Mixture of Strategies: Teaching LLMs to Meta-Think • Singularity Notes

Core Idea

When solving complex problems, humans often first think about “what approach should I use to solve this problem” before actually taking action. This meta-cognition ability is key to efficient problem-solving.

Mixture of Strategies (MoS) introduces this meta-thinking capability into LLMs: before answering a question, the model first generates a “Strategy Prompt” for itself as a guideline for solving the current problem.

Mixture of Strategies Overview

Background & Motivation

The Problem: Code Generation ≠ Freeform QA

In 2023, Code LLMs like Code Llama, StarCoder, and WizardCoder demonstrated impressive capabilities in text-to-code (converting instructions into executable code) and code-to-code (refactoring existing code) tasks. However, a critical observation emerged:

Excellence in code generation does not inherently equate to comparable adeptness in freeform QA scenarios.

Freeform code QA—answering diverse, open-ended programming questions like debugging advice, API usage explanations, or architectural recommendations—remained a significant challenge for open-source Code LLMs.

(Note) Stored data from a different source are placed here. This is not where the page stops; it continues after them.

/-! ### perfC -/

@[simp] theorem State.setPerfC_pending (v : Perf) : (s.setPerfC n v).pending = s.pending := rfl
@[simp] theorem State.setPerfC_now (v : Perf) : (s.setPerfC n v).now = s.now := rfl
@[simp] theorem State.setPerfC_freeNo (v : Perf) : (s.setPerfC n v).freeNo = s.freeNo := rfl
@[simp] theorem State.setPerfC_host (v : Perf) : (s.setPerfC n v).host = s.host := rfl
@[simp] theorem State.setPerfC_fe (v : Perf) : (s.setPerfC n v).fe = s.fe := rfl
@[simp] theorem State.setPerfC_clk (v : Perf) : (s.setPerfC n v).clk = s.clk := rfl
@[simp] theorem State.setPerfC_cal (v : Perf) : (s.setPerfC n v).cal = s.cal := rfl
@[simp] theorem State.setPerfC_spec (v : Perf) : (s.setPerfC n v).spec = s.spec := rfl
@[simp] theorem State.setPerfC_acq (v : Perf) : (s.setPerfC n v).acq = s.acq := rfl
@[simp] theorem State.setPerfC_disp (v : Perf) : (s.setPerfC n v).disp = s.disp := rfl
@[simp] theorem State.setPerfC_mon (v : Perf) : (s.setPerfC n v).mon = s.mon := rfl
@[simp] theorem State.setPerfC_tiu (v : Perf) : (s.setPerfC n v).tiu = s.tiu := rfl
@[simp] theorem State.setPerfC_grove (v : Perf) : (s.setPerfC n v).grove = s.grove := rfl
@[simp] theorem State.setPerfC_mem (v : Perf) : (s.setPerfC n v).mem = s.mem := rfl
@[simp] theorem State.setPerfC_move (v : Perf) : (s.setPerfC n v).move = s.move := rfl
@[simp] theorem State.setPerfC_aux (v : Perf) : (s.setPerfC n v).aux = s.aux := rfl
@[simp] theorem State.setPerfC_ctl (v : Perf) : (s.setPerfC n v).ctl = s.ctl := rfl
@[simp] theorem State.setPerfC_flt (v : Perf) : (s.setPerfC n v).flt = s.flt := rfl
@[simp] theorem State.setPerfC_sec (v : Perf) : (s.setPerfC n v).sec = s.sec := rfl
theorem State.setPerfC_perf (v : Perf) : (s.setPerfC n v).perf = tput {} s.perf n v := rfl
@[simp] theorem State.setPerfC_pwr (v : Perf) : (s.setPerfC n v).pwr = s.pwr := rfl
@[simp] theorem State.perfC_setPerfC_self (v : Perf) : (s.setPerfC n v).perfC n = v := tget_tput_self _ _ _ _
theorem State.perfC_setPerfC_ne (v : Perf) (h : k ≠ n) : (s.setPerfC n v).perfC k = s.perfC k := tget_tput_ne _ _ _ h
theorem State.modPerfC_eq (g : Perf → Perf) : s.modPerfC n g = s.setPerfC n (g (s.perfC n)) := rfl

end Sys2Proof.Machine
end

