-- ==== Sys2Proof/Laws/Frames3.lean ====
section
/-! SUPPORT. Frames of the shared operations (part 4 of 8): the parts of the engine that each can change, and, where the host interface is
not among them, that it changes only the event ring and its signals. -/

set_option linter.unusedTactic false
set_option linter.unreachableTactic false
set_option linter.unusedVariables false
set_option linter.unusedSimpArgs false

namespace Sys2Proof.Machine

theorem laneTruncDue_kept (s : State) (c : Nat) : Kept [.host, .cmds, .fe, .cal, .spec, .acq, .disp, .mon, .tiu, .grove, .mem, .move, .ctl, .flt, .sec, .pwr] s (laneTruncDue s c) := by
  unfold laneTruncDue
  try dsimp only
  repeat' first
    | with_reducible exact Kept.refl _ _
    | with_reducible refine Kept.ite (fun _ => ?_) (fun _ => ?_)
    | with_reducible refine Kept.foldl' ?_ (fun a x => ?_)
    | with_reducible apply Kept.chain (State.modLane_kept _ _ _) (by decide)
    | with_reducible apply Kept.chain (laneTrunc_kept _ _) (by decide)
    | with_reducible simp (disch := first | decide | (with_unfolding_all constructor <;> first | exact Or.inl (by decide) | exact Or.inr rfl | (constructor <;> first | exact Or.inl (by decide) | exact Or.inr (And.intro rfl rfl)))) only [Kept.upd_fe, Kept.upd_cal, Kept.upd_spec, Kept.upd_acq, Kept.upd_disp, Kept.upd_mon, Kept.upd_tiu, Kept.upd_grove, Kept.upd_mem, Kept.upd_move, Kept.upd_ctl, Kept.upd_flt, Kept.upd_sec, Kept.upd_pwr, Kept.upd_host, Kept.upd_now, Kept.upd_freeNo]
    | split
    | intro _

theorem epochChunk_kept (s : State) (j : Nat) (id : Nat) : Kept [.mem, .move] s (epochChunk s j id) := by
  unfold epochChunk
  try dsimp only
  repeat' first
    | with_reducible exact Kept.refl _ _
    | with_reducible refine Kept.ite (fun _ => ?_) (fun _ => ?_)
    | with_reducible refine Kept.foldl' ?_ (fun a x => ?_)
    | with_reducible apply Kept.chain (closeSource_kept _ _) (by decide)
    | with_reducible apply Kept.chain (placeChunk_kept _ _) (by decide)
    | with_reducible simp (disch := first | decide | (with_unfolding_all constructor <;> first | exact Or.inl (by decide) | exact Or.inr rfl | (constructor <;> first | exact Or.inl (by decide) | exact Or.inr (And.intro rfl rfl)))) only [Kept.upd_mem, Kept.upd_move, Kept.upd_host, Kept.upd_now, Kept.upd_freeNo]
    | split
    | intro _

This gap motivated the search for methods that could harmonize both capabilities within a single model.

Prior Art: Fixed Strategies for Fixed Tasks

Before MoS, several prompting strategies had been proposed to enhance LLM reasoning:

Work	Strategy	Approach
System 2 Attention (Weston et al., 2023)	Regenerate	Regenerate input context to focus on pertinent information before responding
ChatCoder (Wang et al., 2023)	Paraphrase-and-Extend	Encourage LLMs to paraphrase and extend context for accurate generation
Orca (Mukherjee et al., 2023)	Step-by-Step	Break down reasoning into sequential steps
Orca 2 (Mitra et al., 2023)	Recall-then-Generate, Recall-Reason-Generate	First recall relevant information, then reason and generate

The critical limitation: These approaches hard-coded each strategy to a specific task type. A step-by-step strategy was always used for math; a recall-then-generate strategy was always used for knowledge-intensive questions. There was no mechanism for the model to dynamically choose the most appropriate strategy.

The Key Insight: Let LLMs Choose Their Own Strategy

The breakthrough idea behind MoS came from a simple observation about human cognition:

Experts don’t apply the same problem-solving approach to every problem. They first assess the problem, then select an appropriate methodology.

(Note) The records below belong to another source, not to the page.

theorem attemptFail_kept (s : State) (k : Nat) : Kept [.host, .cmds, .fe, .clk, .cal, .spec, .acq, .disp, .mon, .tiu, .grove, .mem, .move, .ctl, .flt, .sec, .pwr] s (attemptFail s k) := by
  unfold attemptFail
  try dsimp only
  repeat' first
    | with_reducible exact Kept.refl _ _
    | with_reducible refine Kept.ite (fun _ => ?_) (fun _ => ?_)
    | with_reducible refine Kept.foldl' ?_ (fun a x => ?_)
    | with_reducible apply Kept.chain (pllAttempt_kept _ _ _) (by decide)
    | with_reducible apply Kept.chain (pllFailed_kept _ _) (by decide)
    | with_reducible simp (disch := first | decide | (with_unfolding_all constructor <;> first | exact Or.inl (by decide) | exact Or.inr rfl | (constructor <;> first | exact Or.inl (by decide) | exact Or.inr (And.intro rfl rfl)))) only [Kept.upd_fe, Kept.upd_clk, Kept.upd_cal, Kept.upd_spec, Kept.upd_acq, Kept.upd_disp, Kept.upd_mon, Kept.upd_tiu, Kept.upd_grove, Kept.upd_mem, Kept.upd_move, Kept.upd_ctl, Kept.upd_flt, Kept.upd_sec, Kept.upd_pwr, Kept.upd_host, Kept.upd_now, Kept.upd_freeNo]
    | split
    | intro _

theorem lockLoss_kept (s : State) (k : Nat) (freq : Bool) (i : FaultInfo) : Kept [.host, .cmds, .fe, .clk, .cal, .spec, .acq, .disp, .mon, .tiu, .grove, .mem, .move, .aux, .ctl, .flt, .sec, .pwr] s (lockLoss s k freq i) := by
  unfold lockLoss
  try dsimp only
  repeat' first
    | with_reducible exact Kept.refl _ _
    | with_reducible refine Kept.ite (fun _ => ?_) (fun _ => ?_)
    | with_reducible refine Kept.foldl' ?_ (fun a x => ?_)
    | with_reducible apply Kept.chain (State.modPll_kept _ _ _) (by decide)
    | with_reducible apply Kept.chain (attemptFail_kept _ _) (by decide)
    | with_reducible apply Kept.chain (countLoss_kept _) (by decide)
    | with_reducible apply Kept.chain (pllAttempt_kept _ _ _) (by decide)
    | with_reducible apply Kept.chain (pllLost_kept _ _) (by decide)
    | with_reducible apply Kept.chain (pllRelock_kept _ _ _ _ _) (by decide)
    | with_reducible apply Kept.chain (pllWindow_kept _ _ _) (by decide)
    | with_reducible apply Kept.chain (post_kept _ _ _) (by decide)
    | with_reducible apply Kept.chain (raiseFault_kept _ _ _) (by decide)
    | with_reducible simp (disch := first | decide | (with_unfolding_all constructor <;> first | exact Or.inl (by decide) | exact Or.inr rfl | (constructor <;> first | exact Or.inl (by decide) | exact Or.inr (And.intro rfl rfl)))) only [Kept.upd_fe, Kept.upd_clk, Kept.upd_cal, Kept.upd_spec, Kept.upd_acq, Kept.upd_disp, Kept.upd_mon, Kept.upd_tiu, Kept.upd_grove, Kept.upd_mem, Kept.upd_move, Kept.upd_aux, Kept.upd_ctl, Kept.upd_flt, Kept.upd_sec, Kept.upd_pwr, Kept.upd_host, Kept.upd_now, Kept.upd_freeNo]
    | split
    | intro _

theorem refInLoss_kept (s : State) (freq : Bool) (ppm : Int) (i : FaultInfo) : Kept [.host, .fe, .clk, .cal, .spec, .acq, .disp, .mon, .tiu, .grove, .mem, .move, .ctl, .flt, .sec, .pwr] s (refInLoss s freq ppm i) := by
  unfold refInLoss
  try dsimp only
  repeat' first
    | with_reducible exact Kept.refl _ _
    | with_reducible refine Kept.ite (fun _ => ?_) (fun _ => ?_)
    | with_reducible refine Kept.foldl' ?_ (fun a x => ?_)
    | with_reducible apply Kept.chain (countLoss_kept _) (by decide)
    | with_reducible apply Kept.chain (markAllUnlocked_kept _) (by decide)
    | with_reducible apply Kept.chain (post_kept _ _ _) (by decide)
    | with_reducible apply Kept.chain (raiseQuiet_kept _ _ _ (by first | (unfold quietSource; decide) | exact quiet_rank _ _ _ (by decide))) (by decide)
    | with_reducible simp (disch := first | decide | (with_unfolding_all constructor <;> first | exact Or.inl (by decide) | exact Or.inr rfl | (constructor <;> first | exact Or.inl (by decide) | exact Or.inr (And.intro rfl rfl)))) only [Kept.upd_fe, Kept.upd_clk, Kept.upd_cal, Kept.upd_spec, Kept.upd_acq, Kept.upd_disp, Kept.upd_mon, Kept.upd_tiu, Kept.upd_grove, Kept.upd_mem, Kept.upd_move, Kept.upd_ctl, Kept.upd_flt, Kept.upd_sec, Kept.upd_pwr, Kept.upd_host, Kept.upd_now, Kept.upd_freeNo]
    | split
    | intro _

theorem hopWrite_kept (s : State) (k : Nat) (n0 : Nat) (found : List Nat) : Kept [.clk] s (hopWrite s k n0 found) := by
  unfold hopWrite
  try dsimp only
  repeat' first
    | with_reducible exact Kept.refl _ _
    | with_reducible refine Kept.ite (fun _ => ?_) (fun _ => ?_)
    | with_reducible refine Kept.foldl' ?_ (fun a x => ?_)
    | with_reducible apply Kept.chain (State.modPll_kept _ _ _) (by decide)
    | with_reducible simp (disch := first | decide | (with_unfolding_all constructor <;> first | exact Or.inl (by decide) | exact Or.inr rfl | (constructor <;> first | exact Or.inl (by decide) | exact Or.inr (And.intro rfl rfl)))) only [Kept.upd_clk, Kept.upd_host, Kept.upd_now, Kept.upd_freeNo]
    | split
    | intro _

theorem hopBuild_kept (s : State) (k : Nat) (found : List Nat) : Kept [.clk] s (hopBuild s k found) := by
  unfold hopBuild
  try dsimp only
  repeat' first
    | with_reducible exact Kept.refl _ _
    | with_reducible refine Kept.ite (fun _ => ?_) (fun _ => ?_)
    | with_reducible refine Kept.foldl' ?_ (fun a x => ?_)
    | with_reducible apply Kept.chain (State.modPll_kept _ _ _) (by decide)
    | with_reducible apply Kept.chain (hopWrite_kept _ _ _ _) (by decide)
    | with_reducible simp (disch := first | decide | (with_unfolding_all constructor <;> first | exact Or.inl (by decide) | exact Or.inr rfl | (constructor <;> first | exact Or.inl (by decide) | exact Or.inr (And.intro rfl rfl)))) only [Kept.upd_clk, Kept.upd_host, Kept.upd_now, Kept.upd_freeNo]
    | split
    | intro _

theorem buildSoFar_kept (s : State) (k : Nat) : Kept [.clk] s (buildSoFar s k) := by
  unfold buildSoFar
  try dsimp only
  repeat' first
    | with_reducible exact Kept.refl _ _
    | with_reducible refine Kept.ite (fun _ => ?_) (fun _ => ?_)
    | with_reducible refine Kept.foldp' ?_ (fun a x => ?_)
    | with_reducible refine Kept.foldq' ?_ (fun a x => ?_)
    | with_reducible refine Kept.foldl' ?_ (fun a x => ?_)
    | with_reducible apply Kept.chain (drawFree_kept _ _) (by decide)
    | with_reducible apply Kept.chain (hopBuild_kept _ _ _) (by decide)
    | with_reducible simp (disch := first | decide | (with_unfolding_all constructor <;> first | exact Or.inl (by decide) | exact Or.inr rfl | (constructor <;> first | exact Or.inl (by decide) | exact Or.inr (And.intro rfl rfl)))) only [Kept.upd_clk, Kept.upd_host, Kept.upd_now, Kept.upd_freeNo]
    | split
    | intro _

theorem nodeLoss_kept (s : State) (i : FaultInfo) : Kept [.host, .cmds, .fe, .clk, .cal, .spec, .acq, .disp, .mon, .tiu, .grove, .mem, .move, .aux, .ctl, .flt, .sec, .pwr] s (nodeLoss s i) := by
  unfold nodeLoss
  try dsimp only
  repeat' first
    | with_reducible exact Kept.refl _ _
    | with_reducible refine Kept.ite (fun _ => ?_) (fun _ => ?_)
    | with_reducible refine Kept.foldl' ?_ (fun a x => ?_)
    | with_reducible apply Kept.chain (State.modPll_kept _ _ _) (by decide)
    | with_reducible apply Kept.chain (State.modStr_kept _ _ _) (by decide)
    | with_reducible apply Kept.chain (auxHalt_kept _) (by decide)
    | with_reducible apply Kept.chain (buildSoFar_kept _ _) (by decide)
    | with_reducible apply Kept.chain (countLoss_kept _) (by decide)
    | with_reducible apply Kept.chain (markAllUnlocked_kept _) (by decide)
    | with_reducible apply Kept.chain (openWindow_kept _ _ _ _ _) (by decide)
    | with_reducible apply Kept.chain (pllFinish_kept _ _ _ _ _) (by decide)
    | with_reducible apply Kept.chain (post_kept _ _ _) (by decide)
    | with_reducible apply Kept.chain (raiseQuiet_kept _ _ _ (by first | (unfold quietSource; decide) | exact quiet_rank _ _ _ (by decide))) (by decide)
    | with_reducible apply Kept.chain (setCoarse_kept _ _) (by decide)
    | with_reducible apply Kept.chain (strHalt_kept _ _ _) (by decide)
    | with_reducible simp (disch := first | decide | (with_unfolding_all constructor <;> first | exact Or.inl (by decide) | exact Or.inr rfl | (constructor <;> first | exact Or.inl (by decide) | exact Or.inr (And.intro rfl rfl)))) only [Kept.upd_fe, Kept.upd_clk, Kept.upd_cal, Kept.upd_spec, Kept.upd_acq, Kept.upd_disp, Kept.upd_mon, Kept.upd_tiu, Kept.upd_grove, Kept.upd_mem, Kept.upd_move, Kept.upd_aux, Kept.upd_ctl, Kept.upd_flt, Kept.upd_sec, Kept.upd_pwr, Kept.upd_host, Kept.upd_now, Kept.upd_freeNo]
    | split
    | intro _

theorem steer_kept (s : State) : Kept [.clk] s (steer s) := by
  unfold steer
  try dsimp only
  repeat' first
    | with_reducible exact Kept.refl _ _
    | with_reducible refine Kept.ite (fun _ => ?_) (fun _ => ?_)
    | with_reducible refine Kept.foldp' ?_ (fun a x => ?_)
    | with_reducible refine Kept.foldq' ?_ (fun a x => ?_)
    | with_reducible refine Kept.foldl' ?_ (fun a x => ?_)
    | with_reducible apply Kept.chain (drawFree_kept _ _) (by decide)
    | with_reducible simp (disch := first | decide | (with_unfolding_all constructor <;> first | exact Or.inl (by decide) | exact Or.inr rfl | (constructor <;> first | exact Or.inl (by decide) | exact Or.inr (And.intro rfl rfl)))) only [Kept.upd_clk, Kept.upd_host, Kept.upd_now, Kept.upd_freeNo]
    | split
    | intro _

theorem endTimed_kept (s : State) : Kept [.cmds, .acq, .grove, .ctl] s (endTimed s) := by
  unfold endTimed
  try dsimp only
  repeat' first
    | with_reducible exact Kept.refl _ _
    | with_reducible refine Kept.ite (fun _ => ?_) (fun _ => ?_)
    | with_reducible refine Kept.foldl' ?_ (fun a x => ?_)
    | with_reducible apply Kept.chain (State.modAu_kept _ _ _) (by decide)
    | with_reducible apply Kept.chain (State.modCtlO_kept _ _ _) (by decide)
    | with_reducible apply Kept.chain (finish_kept _ _ _ _ _) (by decide)
    | with_reducible simp (disch := first | decide | (with_unfolding_all constructor <;> first | exact Or.inl (by decide) | exact Or.inr rfl | (constructor <;> first | exact Or.inl (by decide) | exact Or.inr (And.intro rfl rfl)))) only [Kept.upd_acq, Kept.upd_grove, Kept.upd_ctl, Kept.upd_host, Kept.upd_now, Kept.upd_freeNo]
    | split
    | intro _

theorem setTimeAt_kept (s : State) (q : InProg) (S : Stamp) : Kept [.cmds, .clk, .acq, .grove, .ctl] s (setTimeAt s q S) := by
  unfold setTimeAt
  try dsimp only
  repeat' first
    | with_reducible exact Kept.refl _ _
    | with_reducible refine Kept.ite (fun _ => ?_) (fun _ => ?_)
    | with_reducible refine Kept.foldl' ?_ (fun a x => ?_)
    | with_reducible apply Kept.chain (endTimed_kept _) (by decide)
    | with_reducible apply Kept.chain (finish_kept _ _ _ _ _) (by decide)
    | with_reducible apply Kept.chain (post_kept _ _ _) (by decide)
    | with_reducible simp (disch := first | decide | (with_unfolding_all constructor <;> first | exact Or.inl (by decide) | exact Or.inr rfl | (constructor <;> first | exact Or.inl (by decide) | exact Or.inr (And.intro rfl rfl)))) only [Kept.upd_clk, Kept.upd_acq, Kept.upd_grove, Kept.upd_ctl, Kept.upd_host, Kept.upd_now, Kept.upd_freeNo]
    | split
    | intro _

theorem ppsAccept_kept (s : State) (S : Stamp) : Kept [.cmds, .clk, .acq, .grove, .ctl] s (ppsAccept s S) := by
  unfold ppsAccept
  try dsimp only
  repeat' first
    | with_reducible exact Kept.refl _ _
    | with_reducible refine Kept.ite (fun _ => ?_) (fun _ => ?_)
    | with_reducible refine Kept.foldl' ?_ (fun a x => ?_)
    | with_reducible apply Kept.chain (post_kept _ _ _) (by decide)
    | with_reducible apply Kept.chain (setTimeAt_kept _ _ _) (by decide)
    | with_reducible apply Kept.chain (steer_kept _) (by decide)
    | with_reducible simp (disch := first | decide | (with_unfolding_all constructor <;> first | exact Or.inl (by decide) | exact Or.inr rfl | (constructor <;> first | exact Or.inl (by decide) | exact Or.inr (And.intro rfl rfl)))) only [Kept.upd_clk, Kept.upd_acq, Kept.upd_grove, Kept.upd_ctl, Kept.upd_host, Kept.upd_now, Kept.upd_freeNo]
    | split
    | intro _

theorem ctlCmd_kept (s : State) (n : Nat) (code : Nat) : Kept [.ctl] s (ctlCmd s n code) := by
  unfold ctlCmd
  try dsimp only
  repeat' first
    | with_reducible exact Kept.refl _ _
    | with_reducible refine Kept.ite (fun _ => ?_) (fun _ => ?_)
    | with_reducible refine Kept.foldl' ?_ (fun a x => ?_)
    | with_reducible apply Kept.chain (State.modCtlO_kept _ _ _) (by decide)
    | with_reducible apply Kept.chain (ctlPut_kept _ _ _) (by decide)
    | with_reducible simp (disch := first | decide | (with_unfolding_all constructor <;> first | exact Or.inl (by decide) | exact Or.inr rfl | (constructor <;> first | exact Or.inl (by decide) | exact Or.inr (And.intro rfl rfl)))) only [Kept.upd_ctl, Kept.upd_host, Kept.upd_now, Kept.upd_freeNo]
    | split
    | intro _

This led to two key innovations:

Adaptive Strategy Selection: Instead of hard-coding strategies to tasks, let the LLM decide which strategy best fits each specific question
Strategy Composition: Allow the LLM to combine “atomic elements” from existing strategies or even invent entirely new strategies when none of the existing ones fit

Why This Mattered in 2023 (Pre-Thinking Models)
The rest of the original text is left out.